To see if we have something in stock, we subtract reservations
from inventory.
The problem lies with the fact that the data does not prevent us from overselling (e.g we could decrement the RoomInventory
so it only ever represents current available, but that would likely cause ops confusion)
Database Locks
Max suggested that we have some form of table locking when checking reservations
We want some form of locking, the table level is probably excessive as only one person could ever make a reservation at a time, even if the reservation they're making is for unrelated inventory. So it's probably a good start to see what the docspostgres explicit locking on say.
Postgres and django allows to use a SELECT FOR UPDATE
FOR UPDATE causes the rows retrieved by the SELECT statement to be locked as though for update. This prevents them from being locked, modified or deleted by other transactions until the current transaction ends. That is, other transactions that attempt UPDATE, DELETE, SELECT FOR UPDATE, SELECT FOR NO KEY UPDATE, SELECT FOR SHARE or SELECT FOR KEY SHARE of these rows will be blocked until the current transaction ends; ...
Row Locking RoomInventory (not chosen)
This means if we lock the RoomInventory, then any other select for update will have to wait, So from https://docs.djangoproject.com/en/2.2/ref/models/querysets/#select-for-update our code would look something like:
RoomInventory.objects.select_for_update(the nights we're interested in, skip_locked=True)
with transaction.atomic():
do_an_inventory_check(on the nights we're interested in)
if we have stock then:
create_reservation()
This will mean we can only create Reservations when we hold the lock for the inventory we're interested in.
But what about existing Reservations, I can just up the quantity?
This needs some testing, but we can add a ManyToMany from the RoomReservation to RoomInventory that stores the nights that that reservation is for.
When you lock an object, it also locks the objects that it's related to. When we lock RoomInventory hopefully that'd lock any other RoomReservations on that inventory.
SELECT FOR UPDATE locking other tables in PostgreSQL - Database Administrators Stack Exchange
We'd would need to test for a many to many
skip_locked?
This allows us to other transactions to select_for_update other RoomInventory if there is not currently a lock on those rows.
So we can create inventory for different room inventory concurrently.
Potential Problems
- What's the performance implications of doing this?
- What timeout issues, live/dead/infinite lock scenarios could occur?

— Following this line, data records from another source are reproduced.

-- ==== Sys2Proof/Tests/Slice0.lean ====
section
/-! SUPPORT. The model's own tests: the checks of WellFormed, decoding of words written out from the spec's encodings,
one step of the vectors of spec/95_test_vectors.md (named after their ids there), and for every statement with
hypotheses a concrete state and operands that meet them. -/

namespace Sys2Proof.Tests

-- One proof at a time: many evaluations at once take more memory than the check allows.
set_option Elab.async false

open Sys2Proof.Machine

/-! ### Reading an outcome -/

def stateOf : Result → Option State
  | .next s => some s
  | .fault _ => none
  | .refused _ => none

def faultOf : Result → Option Fault
  | .next _ => none
  | .fault x => some x
  | .refused _ => none

def refusalOf : Result → Option Refusal
  | .next _ => none
  | .fault _ => none
  | .refused r => some r

theorem next_of_stateOf {r : Result} (h : (stateOf r).isSome = true) : ∃ t, r = .next t := by
  cases r with
  | next s => exact ⟨s, rfl⟩
  | fault x => simp [stateOf] at h
  | refused x => simp [stateOf] at h

theorem fault_of_faultOf {r : Result} {x : Fault} (h : faultOf r = some x) : r = .fault x := by
  cases r with
  | next s => simp [faultOf] at h
  | fault y => simpa [faultOf] using h
  | refused y => simp [faultOf] at h

theorem fault_of_isSome {r : Result} (h : (faultOf r).isSome = true) : ∃ x, r = .fault x := by
  cases r with
  | next s => simp [faultOf] at h
  | fault y => exact ⟨y, rfl⟩
  | refused y => simp [faultOf] at h

/-- The eight elements of a register. -/
def elems (s : State) (n : BitVec 5) : List Qword := (List.range 8).map fun j => qword (readV s n) j

/-- The elements of a register after the step, if there is a next state. -/
def after (s : State) (n : BitVec 5) : Option (List Qword) := (stateOf (step s)).map fun t => elems t n

/-! ### The fixed data of spec/95_test_vectors.md section 0 -/

def a (j : Nat) : Qword := 0xA0A0A0A0A0A0A000 + BitVec.ofNat 64 j
def b (j : Nat) : Qword := 0xB0B0B0B0B0B0B000 + BitVec.ofNat 64 j
def d (j : Nat) : Qword := 0xD0D0D0D0D0D0D000 + BitVec.ofNat 64 j
def m (j : Nat) : Qword := 0xC0C0C0C0C0C0C000 + BitVec.ofNat 64 j

/-- The index vector `I`. -/
def idxI : Zmm := ofElems fun j => [7, 0x8000000000000006, 0xFFFFFFFFFFFFFFF8, 0x0B, 3, 3, 0, 0x0D][j]?.getD 0

/-- The bytes of `m0` to `m7`, least significant first. -/
def dataBytes : List Byte :=
  (List.range 64).map fun k => if k % 8 = 0 then BitVec.ofNat 8 (k / 8) else 0xC0

/-- `V[1] = d`, `V[2] = a`, `V[3] = b`, `G[0] = 1000h` where `m` lies, `K[1] = k1`, a program at 0. -/
def start (k1 : BitVec 64) (program : List Byte) : State :=
  placeAtPc program
    { State.reset with
      v := ((State.reset.v.set 1 (ofElems d)).set 2 (ofElems a)).set 3 (ofElems b)
      k := State.reset.k.set 1 k1
      g := State.reset.g.set 0 0x1000
      mem := storeBytes 0x1000 dataBytes [] }

/-- The same with `V[n]` set. -/
def startV (n : BitVec 5) (x : Zmm) (k1 : BitVec 64) (program : List Byte) : State :=
  writeV (start k1 program) n x

/-- The same with a page that cannot be read from `first` on. -/
def startFault (first : Word) (k1 : BitVec 64) (program : List Byte) : State :=
  let s := start k1 program
  { s with cfg := { s.cfg with memFault :=
      [{ scope := .touching ⟨first, 0xFFFF⟩, exception := .pageFault 4 first }] } }

/-- The same with other parameters. -/
def startCfg (f : Config → Config) (program : List Byte) : State :=
  let s := start 0 program
  { s with cfg := f s.cfg }

/-! ### WellFormed: one ill-formed term for each check -/

def bytesVexReg : List Byte := [0xC4, 0xE3, 0xFD, 0x01, 0xCA, 0x1B]
def plainCtl : EvexControl := ⟨0, false, false, 0, true⟩
def vexReg2 : VexImm8 := { dest := 1, src := .reg 2, imm := 0x1B, vvvv := 15 }
def evexReg2 : EvexImm8 := { dest := 1, src := .reg 2, imm := 0x1B, ctl := plainCtl, vvvv := 15, vPrime := true }
def evexReg3 : EvexVec := { dest := 1, idx := 2, src := .reg 3, ctl := plainCtl }

theorem test_wellFormed_accepts :
    (Instr.vpermpdVex256Imm8 vexReg2).wellFormed = true ∧ (Instr.vpermpdEvex256Imm8 evexReg2).wellFormed = true ∧
    (Instr.vpermpdEvex512Imm8 evexReg2).wellFormed = true ∧ (Instr.vpermpdEvex256Vec evexReg3).wellFormed = true ∧
    (Instr.vpermpdEvex512Vec evexReg3).wellFormed = true := by decide

theorem test_wellFormed_refuses_base_rsp :
    (Instr.vpermpdVex256Imm8 { vexReg2 with src := .mem (.base 12 .none) }).wellFormed = false := by decide

theorem test_wellFormed_refuses_base_rbp_without_disp :
    (Instr.vpermpdEvex256Imm8 { evexReg2 with src := .mem (.base 13 .none) }).wellFormed = false := by decide

theorem test_wellFormed_refuses_sib_base_rbp_without_disp :
    (Instr.vpermpdEvex512Vec { evexReg3 with src := .mem (.sib 0 1 5 .none) }).wellFormed = false := by decide

theorem test_wellFormed_refuses_vex_vvvv :
    (Instr.vpermpdVex256Imm8 { vexReg2 with vvvv := 14 }).wellFormed = false := by decide

theorem test_wellFormed_refuses_evex_vvvv :
    (Instr.vpermpdEvex512Imm8 { evexReg2 with vvvv := 14 }).wellFormed = false := by decide

theorem test_wellFormed_refuses_vPrime :
    (Instr.vpermpdEvex256Imm8 { evexReg2 with vPrime := false }).wellFormed = false := by decide

theorem test_wellFormed_refuses_p0Reserved :
    (Instr.vpermpdEvex256Vec { evexReg3 with ctl := { plainCtl with p0Reserved := 1 } }).wellFormed = false := by decide

theorem test_wellFormed_refuses_p1Fixed :
    (Instr.vpermpdEvex512Vec { evexReg3 with ctl := { plainCtl with p1Fixed := false } }).wellFormed = false := by decide

theorem test_wellFormed_refuses_zeroing_without_mask :
    (Instr.vpermpdEvex256Imm8 { evexReg2 with ctl := { plainCtl with z := true } }).wellFormed = false := by decide

theorem test_wellFormed_refuses_broadcast_of_register :
    (Instr.vpermpdEvex512Imm8 { evexReg2 with ctl := { plainCtl with b := true } }).wellFormed = false := by decide

theorem test_wellFormed_refuses_length_values :
    (Instr.illegalVex128Imm8 vexReg2).wellFormed = false ∧ (Instr.illegalEvex128Imm8 evexReg2).wellFormed = false ∧
    (Instr.illegalEvex128Vec evexReg3).wellFormed = false ∧ (Instr.illegalEvexLl11Imm8 evexReg2).wellFormed = false ∧
    (Instr.illegalEvexLl11Vec evexReg3).wellFormed = false := by decide

/-! ### Decoding words written out from the spec -/

/-- A1, A14 and H2 (R42, R47). -/
theorem test_decode_vex256_imm8 :
    decode [0xC4, 0xE3, 0xFD, 0x01, 0xCA, 0x1B] = .instr (.vpermpdVex256Imm8 vexReg2) [] ∧
    decode [0xC4, 0x43, 0xFD, 0x01, 0xCA, 0x4E] =
      .instr (.vpermpdVex256Imm8 { dest := 9, src := .reg 10, imm := 0x4E, vvvv := 15 }) [] ∧
    decode [0xC4, 0x03, 0xFD, 0x01, 0x4C, 0xA5, 0x40, 0x1B, 0x90] =
      .instr (.vpermpdVex256Imm8 { dest := 9, src := .mem (.sib 2 12 13 (.disp8 0x40)), imm := 0x1B, vvvv := 15 })
        [0x90] := by decide

/-- B3 and H8. -/
theorem test_decode_evex256_imm8 :
    decode [0x62, 0xF3, 0xFD, 0xA9, 0x01, 0xCA, 0x1B] =
      .instr (.vpermpdEvex256Imm8 { evexReg2 with ctl := ⟨1, true, false, 0, true⟩ }) [] ∧
    decode [0x62, 0xF3, 0xFD, 0x3A, 0x01, 0x48, 0x01, 0x1B] =
      .instr (.vpermpdEvex256Imm8 { evexReg2 with
        src := .mem (.base 0 (.disp8 1)), ctl := ⟨2, false, true, 0, true⟩ }) [] := by decide

/-- C9, H4 and H6. -/
theorem test_decode_evex512_imm8 :
    decode [0x62, 0x23, 0xFD, 0xCB, 0x01, 0xCA, 0x1B] =
      .instr (.vpermpdEvex512Imm8 { evexReg2 with dest := 25, src := .reg 18, ctl := ⟨3, true, false, 0, true⟩ }) [] ∧
    decode [0x62, 0xF3, 0xFD, 0x48, 0x01, 0x88, 0x48, 0x00, 0x00, 0x00, 0x1B] =
      .instr (.vpermpdEvex512Imm8 { evexReg2 with src := .mem (.base 0 (.disp32 0x48)) }) [] ∧
    decode [0x62, 0xF3, 0xFD, 0x48, 0x01, 0x0C, 0x24, 0x1B] =
      .instr (.vpermpdEvex512Imm8 { evexReg2 with src := .mem (.sib 0 4 4 .none) }) [] := by decide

- many to many does not mean the reservation is locked? perhaps just the intermediate table?
Summary
lock the RoomInventory using select_for_update(skip_locked=True) for the duration of the inventory check and the creation of the reservation (i.e when we're going through the ambassador flow)
add a RoomReservation.used_inventory ManyToMany(RoomInventory) to prevent editing of existing Reservations at the same time that we're creating a new one.
Room Tokens and locking on a token level
Another idea would be to use foreign key constraints with a RoomInventoryToken model to represent rooms assigned to a reservation, when we want constraints on the number of rooms being sold, it's often best to use database constraints to enforce this, instead of something more fragile in code. So if we add a model:
class RoomInventoryToken(BaseModel):
room_inventory = ForeignKey(room_inventory)
reservation = ForegnKey(Reservation, null=True)
Each token represents a room, (we use token to avoid people thinking we've built rooming) and once it's used, it gets attached to a Reservation.
We'd want for a given list of RoomInventory (days of check in for a hotel) to select requested_quantity unused token(s), this can be achieved by
- using a GROUP_BY room_inventory
- and window function to give each non-null row a row number
- select for update (with skip locked), the one of these results.
This has a few advantages over inventory locking.
we only lock RoomInventoryTokens so multiple people can purchase the same inventory at once
we cannot over sell as we cannot assign tokens to more than one reservation (we'd need to be careful of say not giving away a token after it'd already been assigned)
We'd need to do some other stuff like create n tokens for RoomInventory.quantity and keep that in sync or preferably just remove RoomInventory.quantity altogether.
So, did it work and how'd the code turn out?
Pretty good! Of all the parts of the code that have had to deal with a relative amount of high traffic, this code has performed well, hasn't needed to be changed and our problems have been elsewhere such as pricing calculation.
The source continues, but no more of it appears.